■ WORK ORDER ■
Please restate, word for word, the lines below that begin at the one with "is acknowledged. -/" and end at the one with "(s.putPeer i q).carWaitDone". Leave out all other lines.
#### WORKING DATA
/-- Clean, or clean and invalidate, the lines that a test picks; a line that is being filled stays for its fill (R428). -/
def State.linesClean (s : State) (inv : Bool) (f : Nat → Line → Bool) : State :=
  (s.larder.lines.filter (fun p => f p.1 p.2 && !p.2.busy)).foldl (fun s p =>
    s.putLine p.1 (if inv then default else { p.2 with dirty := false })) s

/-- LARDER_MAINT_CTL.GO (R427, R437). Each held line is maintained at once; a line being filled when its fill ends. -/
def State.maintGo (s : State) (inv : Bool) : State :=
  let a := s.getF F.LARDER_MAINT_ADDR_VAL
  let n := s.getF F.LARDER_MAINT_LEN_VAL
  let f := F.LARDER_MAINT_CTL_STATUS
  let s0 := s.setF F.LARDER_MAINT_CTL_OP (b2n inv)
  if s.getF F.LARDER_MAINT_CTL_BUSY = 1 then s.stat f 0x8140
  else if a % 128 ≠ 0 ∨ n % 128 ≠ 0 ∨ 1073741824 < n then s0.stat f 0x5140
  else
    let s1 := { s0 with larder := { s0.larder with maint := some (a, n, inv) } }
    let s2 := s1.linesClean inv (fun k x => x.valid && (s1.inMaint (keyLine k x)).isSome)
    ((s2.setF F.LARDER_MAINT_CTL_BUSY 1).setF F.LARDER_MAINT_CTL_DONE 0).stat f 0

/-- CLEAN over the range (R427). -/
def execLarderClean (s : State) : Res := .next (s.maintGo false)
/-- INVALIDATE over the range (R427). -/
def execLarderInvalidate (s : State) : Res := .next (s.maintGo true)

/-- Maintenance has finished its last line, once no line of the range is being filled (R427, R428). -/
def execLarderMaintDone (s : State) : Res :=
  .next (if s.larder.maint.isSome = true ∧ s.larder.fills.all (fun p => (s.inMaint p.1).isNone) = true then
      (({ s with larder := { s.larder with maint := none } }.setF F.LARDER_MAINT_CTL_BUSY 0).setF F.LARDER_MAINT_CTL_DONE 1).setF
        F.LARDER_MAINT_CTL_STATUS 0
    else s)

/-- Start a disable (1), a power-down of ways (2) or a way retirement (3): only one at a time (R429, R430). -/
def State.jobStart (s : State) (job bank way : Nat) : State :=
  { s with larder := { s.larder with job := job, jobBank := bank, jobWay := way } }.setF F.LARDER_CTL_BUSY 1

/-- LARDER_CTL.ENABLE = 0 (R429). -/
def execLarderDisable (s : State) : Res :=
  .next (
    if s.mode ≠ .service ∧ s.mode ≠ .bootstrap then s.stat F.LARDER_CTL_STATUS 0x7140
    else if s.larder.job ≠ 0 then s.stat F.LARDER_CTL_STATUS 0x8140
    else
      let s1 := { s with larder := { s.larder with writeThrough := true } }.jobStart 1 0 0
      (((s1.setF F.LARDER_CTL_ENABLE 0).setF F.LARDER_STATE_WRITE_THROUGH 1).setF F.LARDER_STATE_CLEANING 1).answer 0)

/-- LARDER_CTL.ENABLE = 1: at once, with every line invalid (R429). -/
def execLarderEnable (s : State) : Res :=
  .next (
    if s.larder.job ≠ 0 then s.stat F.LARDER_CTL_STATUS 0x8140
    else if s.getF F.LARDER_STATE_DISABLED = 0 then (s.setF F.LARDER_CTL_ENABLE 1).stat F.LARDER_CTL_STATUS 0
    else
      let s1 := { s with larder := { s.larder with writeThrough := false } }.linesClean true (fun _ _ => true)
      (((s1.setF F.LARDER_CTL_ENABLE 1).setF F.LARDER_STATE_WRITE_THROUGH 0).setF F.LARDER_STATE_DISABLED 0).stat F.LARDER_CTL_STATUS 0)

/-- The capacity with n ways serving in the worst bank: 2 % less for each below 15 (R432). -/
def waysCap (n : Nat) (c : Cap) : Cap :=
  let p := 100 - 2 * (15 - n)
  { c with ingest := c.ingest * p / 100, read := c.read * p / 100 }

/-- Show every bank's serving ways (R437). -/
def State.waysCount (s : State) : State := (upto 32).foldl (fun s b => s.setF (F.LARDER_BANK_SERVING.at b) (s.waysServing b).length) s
########
#### WORKING DATA
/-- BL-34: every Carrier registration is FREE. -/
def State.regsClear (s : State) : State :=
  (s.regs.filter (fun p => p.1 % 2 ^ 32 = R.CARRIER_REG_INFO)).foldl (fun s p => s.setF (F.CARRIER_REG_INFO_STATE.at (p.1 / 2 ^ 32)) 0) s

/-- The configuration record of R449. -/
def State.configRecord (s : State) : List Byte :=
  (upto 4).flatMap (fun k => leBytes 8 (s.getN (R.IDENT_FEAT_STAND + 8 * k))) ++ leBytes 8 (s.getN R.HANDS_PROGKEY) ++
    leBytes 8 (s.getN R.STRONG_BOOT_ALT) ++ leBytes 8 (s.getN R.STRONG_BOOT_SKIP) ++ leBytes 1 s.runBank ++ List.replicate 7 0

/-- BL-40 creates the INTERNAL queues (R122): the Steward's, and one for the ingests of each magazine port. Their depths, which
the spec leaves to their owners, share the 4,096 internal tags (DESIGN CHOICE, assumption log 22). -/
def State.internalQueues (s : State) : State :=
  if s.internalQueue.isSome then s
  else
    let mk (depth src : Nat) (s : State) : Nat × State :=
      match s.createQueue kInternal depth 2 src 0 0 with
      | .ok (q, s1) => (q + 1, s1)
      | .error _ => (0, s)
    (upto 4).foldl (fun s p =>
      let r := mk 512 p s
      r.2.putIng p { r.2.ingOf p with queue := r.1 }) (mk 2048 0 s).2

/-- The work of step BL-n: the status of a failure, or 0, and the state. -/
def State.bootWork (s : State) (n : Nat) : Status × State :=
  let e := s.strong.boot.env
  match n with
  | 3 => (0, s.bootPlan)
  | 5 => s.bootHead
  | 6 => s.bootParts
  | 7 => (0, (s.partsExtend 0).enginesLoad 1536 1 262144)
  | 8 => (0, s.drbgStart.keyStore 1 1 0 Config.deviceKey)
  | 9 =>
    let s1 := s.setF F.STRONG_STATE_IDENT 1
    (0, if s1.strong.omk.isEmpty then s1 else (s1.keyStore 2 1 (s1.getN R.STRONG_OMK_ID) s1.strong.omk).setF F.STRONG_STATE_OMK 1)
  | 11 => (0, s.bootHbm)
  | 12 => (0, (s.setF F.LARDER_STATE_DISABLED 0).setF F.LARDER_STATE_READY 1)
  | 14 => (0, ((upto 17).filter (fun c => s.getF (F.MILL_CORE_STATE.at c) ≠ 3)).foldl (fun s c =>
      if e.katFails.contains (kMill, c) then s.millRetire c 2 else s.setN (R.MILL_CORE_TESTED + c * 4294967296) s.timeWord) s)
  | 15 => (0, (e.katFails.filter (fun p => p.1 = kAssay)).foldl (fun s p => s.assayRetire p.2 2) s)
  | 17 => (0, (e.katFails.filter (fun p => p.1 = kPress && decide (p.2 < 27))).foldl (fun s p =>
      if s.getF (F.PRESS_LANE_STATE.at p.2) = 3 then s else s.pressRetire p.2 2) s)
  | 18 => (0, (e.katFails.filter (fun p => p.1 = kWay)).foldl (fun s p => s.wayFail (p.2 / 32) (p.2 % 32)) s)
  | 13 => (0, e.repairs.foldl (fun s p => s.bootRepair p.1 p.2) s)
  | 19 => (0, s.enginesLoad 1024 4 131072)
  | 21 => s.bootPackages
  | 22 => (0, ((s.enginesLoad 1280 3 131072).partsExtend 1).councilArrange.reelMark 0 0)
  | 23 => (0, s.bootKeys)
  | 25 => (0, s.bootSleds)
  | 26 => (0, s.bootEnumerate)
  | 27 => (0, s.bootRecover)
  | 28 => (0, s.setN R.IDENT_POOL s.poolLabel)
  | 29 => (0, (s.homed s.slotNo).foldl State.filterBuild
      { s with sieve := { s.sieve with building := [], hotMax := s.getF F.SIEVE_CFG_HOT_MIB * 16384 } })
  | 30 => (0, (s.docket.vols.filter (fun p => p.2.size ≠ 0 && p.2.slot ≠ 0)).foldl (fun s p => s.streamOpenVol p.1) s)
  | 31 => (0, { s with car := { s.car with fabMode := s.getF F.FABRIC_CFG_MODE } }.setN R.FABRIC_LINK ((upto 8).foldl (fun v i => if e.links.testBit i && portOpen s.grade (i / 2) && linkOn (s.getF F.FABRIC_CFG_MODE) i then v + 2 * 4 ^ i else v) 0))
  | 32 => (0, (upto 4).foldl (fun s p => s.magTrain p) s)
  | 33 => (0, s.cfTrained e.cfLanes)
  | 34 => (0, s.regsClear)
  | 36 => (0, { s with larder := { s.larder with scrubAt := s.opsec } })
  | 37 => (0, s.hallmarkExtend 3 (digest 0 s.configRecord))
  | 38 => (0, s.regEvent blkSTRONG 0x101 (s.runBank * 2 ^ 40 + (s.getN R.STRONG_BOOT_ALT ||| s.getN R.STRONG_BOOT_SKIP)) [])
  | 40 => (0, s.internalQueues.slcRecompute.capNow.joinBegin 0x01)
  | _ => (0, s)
########
#### WORKING DATA
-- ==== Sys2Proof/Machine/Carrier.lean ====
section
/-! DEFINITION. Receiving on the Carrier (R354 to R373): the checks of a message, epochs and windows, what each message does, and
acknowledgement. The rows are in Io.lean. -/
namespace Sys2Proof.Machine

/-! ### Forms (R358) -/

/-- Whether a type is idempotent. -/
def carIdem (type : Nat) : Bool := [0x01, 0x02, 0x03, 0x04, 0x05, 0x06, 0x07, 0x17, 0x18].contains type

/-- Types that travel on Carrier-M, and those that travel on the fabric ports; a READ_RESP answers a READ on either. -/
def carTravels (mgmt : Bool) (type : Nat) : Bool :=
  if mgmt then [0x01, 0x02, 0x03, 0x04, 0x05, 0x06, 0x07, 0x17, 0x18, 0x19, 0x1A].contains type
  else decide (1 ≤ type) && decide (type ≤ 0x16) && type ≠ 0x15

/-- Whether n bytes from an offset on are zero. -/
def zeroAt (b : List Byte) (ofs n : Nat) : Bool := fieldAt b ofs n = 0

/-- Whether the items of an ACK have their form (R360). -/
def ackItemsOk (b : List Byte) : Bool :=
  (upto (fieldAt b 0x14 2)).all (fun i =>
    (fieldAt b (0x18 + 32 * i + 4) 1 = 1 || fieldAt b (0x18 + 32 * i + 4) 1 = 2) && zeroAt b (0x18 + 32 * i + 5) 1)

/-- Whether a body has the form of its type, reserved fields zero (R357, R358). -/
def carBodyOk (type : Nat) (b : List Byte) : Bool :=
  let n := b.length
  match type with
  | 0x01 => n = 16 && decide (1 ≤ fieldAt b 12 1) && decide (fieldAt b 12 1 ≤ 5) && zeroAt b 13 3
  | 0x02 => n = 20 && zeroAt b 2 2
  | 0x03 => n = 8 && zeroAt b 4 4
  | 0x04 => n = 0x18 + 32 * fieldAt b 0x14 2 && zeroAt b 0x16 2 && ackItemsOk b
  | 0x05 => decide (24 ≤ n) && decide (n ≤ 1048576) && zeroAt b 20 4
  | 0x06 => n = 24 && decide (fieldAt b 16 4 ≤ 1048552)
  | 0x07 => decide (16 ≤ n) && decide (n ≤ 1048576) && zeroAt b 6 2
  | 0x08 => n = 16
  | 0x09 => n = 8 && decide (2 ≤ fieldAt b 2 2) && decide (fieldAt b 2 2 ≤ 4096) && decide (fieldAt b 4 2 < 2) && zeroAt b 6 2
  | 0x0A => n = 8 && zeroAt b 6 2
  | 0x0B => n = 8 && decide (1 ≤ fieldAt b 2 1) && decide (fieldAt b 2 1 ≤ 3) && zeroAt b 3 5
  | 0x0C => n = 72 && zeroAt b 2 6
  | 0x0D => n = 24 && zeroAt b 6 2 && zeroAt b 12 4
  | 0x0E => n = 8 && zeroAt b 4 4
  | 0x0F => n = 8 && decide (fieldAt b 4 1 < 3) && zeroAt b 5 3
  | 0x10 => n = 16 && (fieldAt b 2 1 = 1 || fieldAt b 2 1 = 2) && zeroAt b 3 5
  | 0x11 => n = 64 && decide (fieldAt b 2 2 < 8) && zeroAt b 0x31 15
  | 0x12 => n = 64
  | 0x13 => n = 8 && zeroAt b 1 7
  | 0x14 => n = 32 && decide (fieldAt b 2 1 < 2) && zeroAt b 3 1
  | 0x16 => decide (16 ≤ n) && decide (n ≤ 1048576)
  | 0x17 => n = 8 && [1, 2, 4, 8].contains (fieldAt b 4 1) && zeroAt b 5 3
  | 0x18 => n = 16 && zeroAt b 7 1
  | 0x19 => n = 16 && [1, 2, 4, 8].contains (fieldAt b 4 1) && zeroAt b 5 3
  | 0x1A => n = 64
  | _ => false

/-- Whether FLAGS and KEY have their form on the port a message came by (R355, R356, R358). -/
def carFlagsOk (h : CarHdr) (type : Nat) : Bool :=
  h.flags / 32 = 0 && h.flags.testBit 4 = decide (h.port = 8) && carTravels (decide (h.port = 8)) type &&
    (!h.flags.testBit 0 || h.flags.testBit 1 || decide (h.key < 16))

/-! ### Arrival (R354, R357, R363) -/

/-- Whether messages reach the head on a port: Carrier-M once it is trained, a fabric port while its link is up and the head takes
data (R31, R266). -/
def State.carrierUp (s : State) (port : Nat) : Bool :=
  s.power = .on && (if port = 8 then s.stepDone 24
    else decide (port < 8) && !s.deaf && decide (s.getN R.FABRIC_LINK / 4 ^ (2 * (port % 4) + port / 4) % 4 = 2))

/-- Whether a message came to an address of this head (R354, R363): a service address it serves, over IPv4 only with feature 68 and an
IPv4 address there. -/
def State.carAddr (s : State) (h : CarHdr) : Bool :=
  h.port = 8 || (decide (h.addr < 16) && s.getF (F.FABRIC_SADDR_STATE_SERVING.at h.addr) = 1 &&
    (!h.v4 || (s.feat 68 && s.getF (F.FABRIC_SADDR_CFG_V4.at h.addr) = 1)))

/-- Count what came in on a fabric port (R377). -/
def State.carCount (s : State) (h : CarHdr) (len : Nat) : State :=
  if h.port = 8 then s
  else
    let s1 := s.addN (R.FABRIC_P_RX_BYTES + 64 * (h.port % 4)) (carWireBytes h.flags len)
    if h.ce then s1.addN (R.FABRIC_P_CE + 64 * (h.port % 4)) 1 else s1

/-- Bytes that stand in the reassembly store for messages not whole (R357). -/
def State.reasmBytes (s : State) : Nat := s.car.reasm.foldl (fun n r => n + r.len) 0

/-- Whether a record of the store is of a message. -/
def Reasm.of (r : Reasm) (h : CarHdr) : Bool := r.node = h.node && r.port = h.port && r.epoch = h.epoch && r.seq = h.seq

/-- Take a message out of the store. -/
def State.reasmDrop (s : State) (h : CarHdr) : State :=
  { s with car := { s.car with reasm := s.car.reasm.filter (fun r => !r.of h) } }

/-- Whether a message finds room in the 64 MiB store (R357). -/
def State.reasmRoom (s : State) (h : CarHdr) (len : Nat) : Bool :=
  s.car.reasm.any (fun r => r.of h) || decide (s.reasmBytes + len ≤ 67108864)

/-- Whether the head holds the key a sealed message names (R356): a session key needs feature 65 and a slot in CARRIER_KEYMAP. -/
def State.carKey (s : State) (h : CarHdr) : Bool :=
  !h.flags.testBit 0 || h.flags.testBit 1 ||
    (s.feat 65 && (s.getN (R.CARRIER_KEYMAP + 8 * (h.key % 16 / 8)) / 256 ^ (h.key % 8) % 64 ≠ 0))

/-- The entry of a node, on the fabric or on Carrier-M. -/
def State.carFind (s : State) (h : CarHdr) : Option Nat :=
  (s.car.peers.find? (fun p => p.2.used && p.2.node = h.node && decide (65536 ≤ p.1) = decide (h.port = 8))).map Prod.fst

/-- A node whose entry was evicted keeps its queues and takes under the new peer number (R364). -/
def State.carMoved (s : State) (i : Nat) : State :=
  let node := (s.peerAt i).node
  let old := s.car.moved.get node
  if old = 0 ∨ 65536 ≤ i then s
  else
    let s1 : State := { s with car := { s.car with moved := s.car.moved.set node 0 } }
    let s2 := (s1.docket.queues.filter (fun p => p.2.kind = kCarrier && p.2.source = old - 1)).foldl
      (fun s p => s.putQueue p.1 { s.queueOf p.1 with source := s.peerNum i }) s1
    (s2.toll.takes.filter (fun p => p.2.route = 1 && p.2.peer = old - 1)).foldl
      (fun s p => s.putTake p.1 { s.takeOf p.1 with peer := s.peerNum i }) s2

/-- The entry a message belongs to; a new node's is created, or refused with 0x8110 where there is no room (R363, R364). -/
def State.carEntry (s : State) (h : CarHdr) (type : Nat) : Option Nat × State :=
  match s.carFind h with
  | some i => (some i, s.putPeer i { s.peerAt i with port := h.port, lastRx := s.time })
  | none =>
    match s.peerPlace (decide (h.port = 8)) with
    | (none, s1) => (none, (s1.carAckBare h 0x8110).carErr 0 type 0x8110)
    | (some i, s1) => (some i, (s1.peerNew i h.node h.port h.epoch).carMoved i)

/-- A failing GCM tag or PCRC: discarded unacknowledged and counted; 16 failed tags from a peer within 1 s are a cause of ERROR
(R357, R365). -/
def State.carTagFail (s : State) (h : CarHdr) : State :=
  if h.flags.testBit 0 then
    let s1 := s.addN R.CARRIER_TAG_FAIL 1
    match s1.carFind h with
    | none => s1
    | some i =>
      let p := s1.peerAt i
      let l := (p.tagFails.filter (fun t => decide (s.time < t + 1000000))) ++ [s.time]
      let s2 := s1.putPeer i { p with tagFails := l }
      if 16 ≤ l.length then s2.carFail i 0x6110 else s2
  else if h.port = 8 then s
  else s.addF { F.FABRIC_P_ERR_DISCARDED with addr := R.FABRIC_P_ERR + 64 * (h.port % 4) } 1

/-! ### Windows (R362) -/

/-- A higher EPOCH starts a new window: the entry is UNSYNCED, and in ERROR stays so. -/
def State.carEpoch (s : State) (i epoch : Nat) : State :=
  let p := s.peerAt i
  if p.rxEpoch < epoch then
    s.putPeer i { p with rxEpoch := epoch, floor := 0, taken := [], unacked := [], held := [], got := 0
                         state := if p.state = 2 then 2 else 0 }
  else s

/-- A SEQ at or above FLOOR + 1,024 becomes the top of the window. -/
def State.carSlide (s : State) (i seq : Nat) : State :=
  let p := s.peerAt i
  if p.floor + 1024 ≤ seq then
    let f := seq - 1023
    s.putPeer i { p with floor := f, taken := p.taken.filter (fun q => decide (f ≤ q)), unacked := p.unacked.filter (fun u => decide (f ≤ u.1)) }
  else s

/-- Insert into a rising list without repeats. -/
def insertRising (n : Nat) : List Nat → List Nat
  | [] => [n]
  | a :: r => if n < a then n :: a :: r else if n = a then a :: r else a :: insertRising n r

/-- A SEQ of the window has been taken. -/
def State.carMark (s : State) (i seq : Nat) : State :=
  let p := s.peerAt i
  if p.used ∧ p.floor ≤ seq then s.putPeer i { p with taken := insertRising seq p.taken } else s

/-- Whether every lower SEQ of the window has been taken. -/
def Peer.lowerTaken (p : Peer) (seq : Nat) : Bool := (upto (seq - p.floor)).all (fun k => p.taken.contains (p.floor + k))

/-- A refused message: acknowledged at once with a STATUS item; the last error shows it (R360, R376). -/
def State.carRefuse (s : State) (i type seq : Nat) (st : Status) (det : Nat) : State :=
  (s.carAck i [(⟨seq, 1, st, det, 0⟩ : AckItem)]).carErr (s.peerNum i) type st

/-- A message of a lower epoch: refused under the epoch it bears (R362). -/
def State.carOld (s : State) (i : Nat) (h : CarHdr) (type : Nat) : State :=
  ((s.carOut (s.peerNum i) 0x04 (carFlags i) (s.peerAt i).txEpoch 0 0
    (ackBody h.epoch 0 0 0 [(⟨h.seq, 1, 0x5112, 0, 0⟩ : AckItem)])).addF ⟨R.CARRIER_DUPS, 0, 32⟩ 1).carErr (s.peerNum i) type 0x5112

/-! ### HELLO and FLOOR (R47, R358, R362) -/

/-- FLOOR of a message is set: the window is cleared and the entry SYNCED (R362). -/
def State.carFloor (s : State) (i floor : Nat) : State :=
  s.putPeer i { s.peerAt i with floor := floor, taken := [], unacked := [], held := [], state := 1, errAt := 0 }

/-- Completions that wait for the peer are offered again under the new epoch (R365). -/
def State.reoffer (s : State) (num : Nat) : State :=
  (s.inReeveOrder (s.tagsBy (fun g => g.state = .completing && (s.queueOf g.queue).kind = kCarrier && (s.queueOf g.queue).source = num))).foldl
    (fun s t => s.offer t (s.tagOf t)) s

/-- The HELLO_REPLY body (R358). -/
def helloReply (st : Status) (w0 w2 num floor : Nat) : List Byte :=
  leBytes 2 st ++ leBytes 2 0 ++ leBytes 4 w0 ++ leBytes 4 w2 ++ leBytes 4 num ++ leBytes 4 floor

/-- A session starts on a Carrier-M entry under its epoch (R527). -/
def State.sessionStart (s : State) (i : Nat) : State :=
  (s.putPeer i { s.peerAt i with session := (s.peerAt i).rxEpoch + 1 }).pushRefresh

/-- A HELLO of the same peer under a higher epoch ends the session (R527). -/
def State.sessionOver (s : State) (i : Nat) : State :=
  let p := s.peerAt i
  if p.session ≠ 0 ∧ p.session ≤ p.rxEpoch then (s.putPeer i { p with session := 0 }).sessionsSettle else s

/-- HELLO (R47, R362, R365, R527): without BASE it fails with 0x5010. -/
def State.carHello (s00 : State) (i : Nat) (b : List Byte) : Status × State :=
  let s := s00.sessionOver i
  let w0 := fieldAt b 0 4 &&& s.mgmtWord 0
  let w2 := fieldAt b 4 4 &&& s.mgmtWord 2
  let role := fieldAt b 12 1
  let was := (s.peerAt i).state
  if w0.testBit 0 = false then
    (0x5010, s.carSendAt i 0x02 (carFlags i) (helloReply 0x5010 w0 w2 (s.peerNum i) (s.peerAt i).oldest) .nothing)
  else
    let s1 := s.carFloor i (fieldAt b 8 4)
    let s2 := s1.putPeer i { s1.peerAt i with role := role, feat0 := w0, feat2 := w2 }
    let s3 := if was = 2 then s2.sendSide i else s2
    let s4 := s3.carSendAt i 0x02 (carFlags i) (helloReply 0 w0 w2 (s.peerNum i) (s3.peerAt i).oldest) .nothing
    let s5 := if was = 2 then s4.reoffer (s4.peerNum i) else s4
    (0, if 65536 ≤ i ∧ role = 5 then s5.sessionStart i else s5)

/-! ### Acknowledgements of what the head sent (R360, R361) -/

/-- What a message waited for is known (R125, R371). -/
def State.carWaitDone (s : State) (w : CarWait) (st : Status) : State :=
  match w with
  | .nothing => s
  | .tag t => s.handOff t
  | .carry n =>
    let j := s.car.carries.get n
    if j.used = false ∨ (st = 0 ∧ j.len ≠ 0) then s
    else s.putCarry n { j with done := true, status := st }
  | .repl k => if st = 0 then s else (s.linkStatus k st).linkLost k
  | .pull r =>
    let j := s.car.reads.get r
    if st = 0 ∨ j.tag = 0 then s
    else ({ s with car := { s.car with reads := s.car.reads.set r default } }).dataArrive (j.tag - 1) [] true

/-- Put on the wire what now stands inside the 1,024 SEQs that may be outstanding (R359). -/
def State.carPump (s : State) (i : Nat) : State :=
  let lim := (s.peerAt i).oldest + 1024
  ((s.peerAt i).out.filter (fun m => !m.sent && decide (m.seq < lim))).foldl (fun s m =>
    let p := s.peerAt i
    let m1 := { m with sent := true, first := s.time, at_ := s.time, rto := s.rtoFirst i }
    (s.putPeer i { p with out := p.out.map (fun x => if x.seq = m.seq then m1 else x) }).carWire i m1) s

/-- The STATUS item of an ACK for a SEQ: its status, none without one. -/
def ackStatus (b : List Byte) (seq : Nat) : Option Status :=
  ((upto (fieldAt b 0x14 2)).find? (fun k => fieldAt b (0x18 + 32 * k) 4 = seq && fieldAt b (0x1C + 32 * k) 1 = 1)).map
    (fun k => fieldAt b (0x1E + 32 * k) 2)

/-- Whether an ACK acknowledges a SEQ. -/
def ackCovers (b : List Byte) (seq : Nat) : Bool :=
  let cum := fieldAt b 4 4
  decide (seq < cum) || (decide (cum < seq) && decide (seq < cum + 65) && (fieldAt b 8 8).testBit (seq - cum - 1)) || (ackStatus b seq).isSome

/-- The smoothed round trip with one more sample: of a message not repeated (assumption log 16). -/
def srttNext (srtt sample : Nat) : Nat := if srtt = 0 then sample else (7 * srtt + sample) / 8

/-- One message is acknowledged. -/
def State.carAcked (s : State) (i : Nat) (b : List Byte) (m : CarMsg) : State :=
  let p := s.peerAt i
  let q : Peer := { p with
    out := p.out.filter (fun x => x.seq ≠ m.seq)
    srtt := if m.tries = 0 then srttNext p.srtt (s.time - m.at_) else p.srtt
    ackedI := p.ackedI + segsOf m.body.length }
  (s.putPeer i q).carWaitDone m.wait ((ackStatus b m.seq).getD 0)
########
■ ANSWER SECTION ■
/-- One message is acknowledged. -/
def State.carAcked (s : State) (i : Nat) (b : List Byte) (m : CarMsg) : State :=
  let p := s.peerAt i
  let q : Peer := { p with
    out := p.out.filter (fun x => x.seq ≠ m.seq)
    srtt := if m.tries = 0 then srttNext p.srtt (s.time - m.at_) else p.srtt
    ackedI := p.ackedI + segsOf m.body.length }
  (s.putPeer i q).carWaitDone m.wait ((ackStatus b m.seq).getD 0)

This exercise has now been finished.